__Exercise instructions__
In how many lines of the records below does the word "accepted" appear? Answer with the number alone.
═══ The data ═══
-- ==== Sys2Proof/Machine/Init.lean ====
section
/-! DEFINITION. Initialization (R93, R94, R98, R141 to R143). -/

namespace Sys2Proof.Machine

/-- Configure lines in order as outputs at the idle-high level, stopping at the first that cannot be configured: the `Cfg`
events performed, and whether all were (R93, R142). -/
def configureLines (cfgok : LineMap Bool) : List Line → List PinEvent × Bool
  | [] => ([], true)
  | l :: rest =>
    if cfgok.get l then
      let more := configureLines cfgok rest
      (.cfg l true :: more.1, more.2)
    else ([], false)

/-- The four commands of the initialization sequence, their order fixed (R93, R161). -/
def initCommands (k : BiasCom) : List PinEvent :=
  sendCommandEvents (Config.cmdCode (.biasCom k)) ++ sendCommandEvents (Config.cmdCode .osc) ++
    sendCommandEvents (Config.cmdCode .sysEn) ++ sendCommandEvents (Config.cmdCode .lcdOn)

/-- `ST <- READY`, `RESULT <- OK` (R93). -/
def markReady (s : State) : State := { s with st := .ready, result := .ok }

/-- The power-up wait and then the four commands (R93, R171). -/
def powerUp (k : BiasCom) : List PinEvent := .delayMs Config.tPowerupMs :: initCommands k

/-- The initialization sequence with setting `k` (R93): `CFG` is written first; all three `READY_IN` are asked, then the
lines are configured; the first false answer raises DEVICE_NOT_READY (R142). -/
def initialise (k : BiasCom) (s : State) : Result State :=
  if s.st = .ready then .refused .alreadyInitialised
  else if Line.inOrder.all s.readyIn.get then
    let attempt := configureLines s.cfgokIn Line.inOrder
    let configured := performAll attempt.1 { s with cfg := k }
    if attempt.2 then .next (markReady (performAll (powerUp k) configured)) else .next (takeDeviceNotReady configured)
  else .next (takeDeviceNotReady { s with cfg := k })

/-- INIT (R94). -/
def execInit (s : State) : Result State := initialise Config.defaultBiasCom s

/-- INIT_CFG `k` (R93); `k` 6 and 7 are an illegal encoding, which takes BAD_REQUEST before `ST` is looked at
(R147, R148). -/
def execInitCfg (k : BitVec 3) (s : State) : Result State :=
  if h : k.toNat < 6 then initialise ⟨k.toNat, h⟩ s else .next (takeBadRequest s)

end Sys2Proof.Machine
end

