-- ==== Sys2Proof/Certificates/Slice0/Obligations.lean ====
section
/-! DEFINITION. The statements for the provers. -/

open Sys2Proof Sys2Proof.Machine

/-! ### Decoding and encoding -/

/-- The worked request words of R71, one with the decimal point off (V-D2) and the wire bits of `write_memory(4, 7)` decode
to the operations they stand for; so does the frame word 0x14CA (V-P1), read as the model reads a table word of at most 16
bits, which is its own choice (log 13). -/
def Obligations.WrittenWordsDecode : Prop :=
  decode (.request 0x000000000000#48) = .ok .init ∧
  decode (.request 0x100000000003#48) = .ok (.initCfg 3) ∧
  decode (.request 0x200000000000#48) = .ok .clear ∧
  decode (.request 0x300000000C0A#48) = .ok (.writeRaw 12 0xA) ∧
  decode (.request 0x400000020701#48) = .ok (.displayDigit 2 7 true) ∧
  decode (.request 0x400000000800#48) = .ok (.displayDigit 0 8 false) ∧
  decode (.request 0x5000FFFFFFD6#48) = .ok (.displayNumber (-42) false) ∧
  decode (.request 0x500100000007#48) = .ok (.displayNumber 7 true) ∧
  decode (.request 0x600240490FD0#48) = .ok (.displayFloat 0x40490FD0 2) ∧
  decode (.request 0x6001C2C587AE#48) = .ok (.displayFloat 0xC2C587AE 1) ∧
  decode (.request 0x700000000042#48) = .ok (.displayHex 0x42) ∧
  decode (.request 0x700000ABCDEF#48) = .ok (.displayHex 0xABCDEF) ∧
  decode (.request 0x800000000000#48) = .ok .testPattern ∧
  decode (.frame [true, false, true, false, false, false, true, false, false, false, true, true, true]) =
    .ok (.writeMemory 4 7) ∧
  decodeTableWord 16 0x14CA = some (.writeMemory 12 0xA)

/-- For every well-formed operation of every row, decoding its encoding gives it back (R61, R62, R71, R72). -/
def Obligations.DecodeEncodeAgree : Prop :=
  ∀ i : Instr, i.WellFormed → decode (encode i) = .ok i

/-- The decoder reads only `OP` and the named fields of that operation: clearing every reserved bit of any request word
changes nothing (R73). -/
def Obligations.ReservedRequestBitsIgnored : Prop :=
  ∀ w : ReqWord, decode (.request w) = decode (.request (w &&& careMask (w.extractLsb' 44 4)))

/-- Encoding then decoding loses nothing the other way either: a request word that decodes is, on the bits the decoder
looks at, the encoding of what it decodes to (R71). -/
def Obligations.RequestWordsHaveOneMeaning : Prop :=
  ∀ (w : ReqWord) (i : Instr), decode (.request w) = .ok i →
    i.WellFormed ∧ encode i = .request (w &&& careMask (w.extractLsb' 44 4))

/-- A wire bit string is a frame exactly when it has 11 bits and begins 100, or 13 bits and begins 101 (R54, R64). -/
def Obligations.OnlyTwoFrameFormsDecode : Prop :=
  ∀ bits : List Bool, decode (.frame bits) = .error .malformedFrame ↔
    ¬ (bits.length = 11 ∧ bits.take 3 = [true, false, false]) ∧
    ¬ (bits.length = 13 ∧ bits.take 3 = [true, false, true])

/-! ### The step -/

/-- A presented word that decodes to an operation: the step is `exec` of it in the state where the request is taken from the
port, the platform's answers are those given with it and `BUSY` is raised; afterwards `BUSY` is lowered (R70, R27). -/
def Obligations.StepRunsTheDecodedOperation : Prop :=
  ∀ (s : State) (p : Presented) (rest : List Presented) (i : Instr),
    s.requests = p :: rest → s.busy = false → decode p.word = .ok i →
    let accepted := { s with requests := rest, readyIn := p.readyIn, cfgokIn := p.cfgokIn, busy := true }
    (∀ t, exec i accepted = .next t → step s = .next { t with busy := false }) ∧
    (∀ r, exec i accepted = .refused r → step s = .refused r) ∧
    (∀ r, exec i accepted ≠ .fault r)

/-- With no request presented nothing changes; a request presented while `BUSY = 1` and a wire word that is no frame have
no meaning (R70, R163, R55). -/
def Obligations.StepIdleBusyAndMalformed : Prop :=
  (∀ s : State, s.requests = [] → step s = .next s) ∧
  (∀ s : State, s.requests ≠ [] → s.busy = true → step s = .refused .requestWhileBusy) ∧
  (∀ (s : State) (p : Presented) (rest : List Presented), s.requests = p :: rest → s.busy = false →
    decode p.word = .error .malformedFrame → step s = .refused .malformedFrame)

/-- Every request the block takes leaves the port free: `BUSY` is 0 and the next request is up (R27, R70, R172). That the
stream is a list in State, and that the platform's answers come with its head and stay latched, is the model's choice
(log 10). -/
def Obligations.EveryRequestFreesThePort : Prop :=
  ∀ (s t : State) (p : Presented) (rest : List Presented), s.requests = p :: rest → step s = .next t →
    t.requests = rest ∧ t.busy = false ∧ t.readyIn = p.readyIn ∧ t.cfgokIn = p.cfgokIn

/-- An illegal request word, `OP` 9 to F or INIT_CFG with `k` 6 or 7, takes BAD_REQUEST: no pin event and no change but
`RESULT`, whatever `ST` is (R147, R148). That the request leaves a list and its answers are latched is the model's choice
(log 10). The operation INIT_CFG with such a `k`, run directly, takes BAD_REQUEST too: the model's reading (log 21). -/
def Obligations.IllegalRequestTakesBadRequest : Prop :=
  (∀ (s : State) (p : Presented) (rest : List Presented) (w : ReqWord),
    s.requests = p :: rest → s.busy = false → p.word = .request w →
    (9 ≤ (w.extractLsb' 44 4).toNat ∨ (w.extractLsb' 44 4 = 1#4 ∧ 6 ≤ (w.extractLsb' 0 3).toNat)) →
    step s = .next { s with requests := rest, readyIn := p.readyIn, cfgokIn := p.cfgokIn, result := .errBadRequest }) ∧
  (∀ (k : BitVec 3) (s : State), 6 ≤ k.toNat → exec (.initCfg k) s = .next { s with result := .errBadRequest })

/-! ### Reset -/

/-- The values the spec gives for reset (R34, R160, D1): `ST = RESET`, `RESULT = OK`, both traces empty. The rest is the model's
choice of how to leave a value unconstrained: `CFG`, the directions, the levels and the four flags are constants with no body
(log 5, 23, 24), and no cell of `MEM` has a known value (log 8). -/
def Obligations.ResetValues : Prop :=
  State.reset.st = .reset ∧ State.reset.result = .ok ∧
  State.reset.pinTrace = [] ∧ State.reset.bus.frames = [] ∧
  State.reset.cfg = Config.resetCfg ∧ State.reset.bus.dir = Config.resetDir ∧ State.reset.bus.lvl = Config.resetLvl ∧
  State.reset.bus.controller =
    .flags ⟨Config.resetCSys, Config.resetCLcd, Config.resetCOsc, Config.resetCBias⟩ ∧
  ∀ a, State.reset.bus.mem.read a = none

/-! ### Bit Serializer -/

/-- One bit cell, the preamble and the postamble, event by event, appended to `PINTRACE`, and the levels they leave
(R81, R83, R84). -/
def Obligations.BitCellAndFrameEdges : Prop :=
  (∀ b : Bool, sendBit b =
    [.set .wr false, .delayUs 2, .set .data b, .delayUs 2, .set .wr true, .delayUs 2]) ∧
  frameBegin = [.set .cs false, .delayUs 2] ∧
  frameEnd = [.set .cs true, .delayUs 2] ∧
  (∀ (b : Bool) (s : State), (performAll (sendBit b) s).bus.lvl = ⟨s.bus.lvl.cs, true, b⟩ ∧
    (performAll (sendBit b) s).pinTrace = s.pinTrace ++ sendBit b) ∧
  (∀ s : State, (performAll frameBegin s).bus.lvl = ⟨false, s.bus.lvl.wr, s.bus.lvl.data⟩ ∧
    (performAll frameBegin s).pinTrace = s.pinTrace ++ frameBegin) ∧
  (∀ s : State, (performAll frameEnd s).bus.lvl = ⟨true, s.bus.lvl.wr, s.bus.lvl.data⟩ ∧
    (performAll frameEnd s).pinTrace = s.pinTrace ++ frameEnd)

/-- `send_bits(value, n)` is the bit cells of bits `n-1` down to 0, so bits at or above `n` are not sent; WR ends high and
DATA at bit 0 (R82, R43). A receiver with a frame open samples exactly those bits, most significant first: that it samples at
the rising edge of WR is presumed (R54, log 17). -/
def Obligations.SendBitsIsMostSignificantFirst : Prop :=
  ∀ (value n : Nat),
    sendBits value n = (List.range n).reverse.flatMap (fun i => sendBit (value.testBit i)) ∧
    (sendBits value n).length = 6 * n ∧
    ∀ b : Bus,
      (0 < n → (b.observeAll (sendBits value n)).lvl = ⟨b.lvl.cs, true, value.testBit 0⟩) ∧
      ∀ bits : List Bool, b.rxBits = some bits →
        (b.observeAll (sendBits value n)).rxBits = some (bits ++ (List.range n).reverse.map value.testBit)

/-! ### Framing operations -/

/-- `send_command(c)` from a wire at rest: the event list of R90, one frame `Cmd(c)` received, DATA left at `c[0]`, the
flags as the receiver records `c`, nothing else changed. -/
def Obligations.SendCommandSendsItsFrame : Prop :=
  ∀ (c : BitVec 8) (s : State), s.bus.Idle →
    exec (.sendCommand c) s = .next
      { s with
        pinTrace := s.pinTrace ++ (frameBegin ++ sendBits 0b100 3 ++ sendBits c.toNat 8 ++ frameEnd)
        bus :=
          { s.bus with
            lvl := ⟨true, true, c.getLsbD 0⟩
            frames := s.bus.frames ++ [.cmd c]
            controller := s.bus.controller.receive c } }

/-- A command byte that is none of the eleven codes changes no flag and no memory (R30). -/
def Obligations.UnnamedCommandChangesNoFlag : Prop :=
  ∀ (c : BitVec 8) (s : State), s.bus.Idle → ¬ IsNamedCode c →
    ∃ t, exec (.sendCommand c) s = .next t ∧ t.bus.controller = s.bus.controller ∧ t.bus.mem = s.bus.mem ∧
      t.bus.frames = s.bus.frames ++ [.cmd c]

/-- `write_memory(a, d)` from a wire at rest: the event list of R91, one frame `Write(a, d)` received, DATA left at `d[0]`,
nothing changed but `MEM`; for `a` a cell, it holds `d` (unless `MEM` was poisoned before) and every other cell is as before. -/
def Obligations.WriteMemoryWritesItsCell : Prop :=
  ∀ (a : BitVec 6) (d : Nibble) (s : State), s.bus.Idle →
    ∃ mem, exec (.writeMemory a d) s = .next
      { s with
        pinTrace := s.pinTrace ++
          (frameBegin ++ sendBits 0b101 3 ++ sendBits a.toNat 6 ++ sendBits d.toNat 4 ++ frameEnd)
        bus :=
          { s.bus with
            lvl := ⟨true, true, d.getLsbD 0⟩
            frames := s.bus.frames ++ [.write a d]
            mem := mem } } ∧
      (a.toNat < 32 → s.bus.mem ≠ .poisoned → mem ≠ .poisoned ∧ mem.read a.toNat = some d) ∧
      (a.toNat < 32 → ∀ x, x ≠ a.toNat → mem.read x = s.bus.mem.read x)

/-- `write_memory(a, d)` with `a` in 32..63, where no cell exists: the frame goes out all the same and `MEM` is poisoned,
so that no cell has a known value (R47, R53). -/
def Obligations.WriteOutsideMemoryPoisons : Prop :=
  ∀ (a : BitVec 6) (d : Nibble) (s : State), s.bus.Idle → 32 ≤ a.toNat →
    ∃ t, exec (.writeMemory a d) s = .next t ∧ t.bus.frames = s.bus.frames ++ [.write a d] ∧
      t.pinTrace = s.pinTrace ++ writeMemoryEvents a d ∧ t.bus.mem = .poisoned ∧
      t.bus.controller = s.bus.controller ∧ ∀ x, t.bus.mem.read x = none

/-- Each of the eleven named commands from a wire at rest, the flags not poisoned: its frame, the one flag of R92, `MEM` and
everything else as before. -/
def Obligations.NamedCommandsRecordTheirFlag : Prop :=
  ∀ (n : SysCommand) (s : State) (f : Flags), s.bus.Idle → s.bus.controller = .flags f →
    exec (instrOfCommand n) s = .next
      { s with
        pinTrace := s.pinTrace ++ sendCommandEvents (Config.cmdCode n)
        bus :=
          { s.bus with
            lvl := ⟨true, true, (Config.cmdCode n).getLsbD 0⟩
            frames := s.bus.frames ++ [.cmd (Config.cmdCode n)]
            controller := .flags (match n with
              | .sysDis => { f with cSys := false }
              | .sysEn => { f with cSys := true }
              | .lcdOff => { f with cLcd := false }
              | .lcdOn => { f with cLcd := true }
              | .osc => { f with cOsc := true }
              | .biasCom k => { f with cBias := some k }) } }

/-- The thirteen framing operations complete in every state, whatever the lines and `ST`: they put exactly their own wire
word's frame on the lines, leave the wire at rest, and change no driver field, no temporary, no `RESULT`, no direction
(R90, R91). -/
def Obligations.FramingOperationsAlwaysComplete : Prop :=
  ∀ (i : Instr) (s : State), ¬ IsHostOperation i →
    ∃ f t, encode i = .frame (bitsOfFrame f) ∧ exec i s = .next t ∧ t.pinTrace = s.pinTrace ++ frameEvents f ∧
      t.bus.Idle ∧ t.bus.dir = s.bus.dir ∧ DriverFrame s t ∧ t.temps = s.temps ∧ t.result = s.result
═══
__Exercise result__
4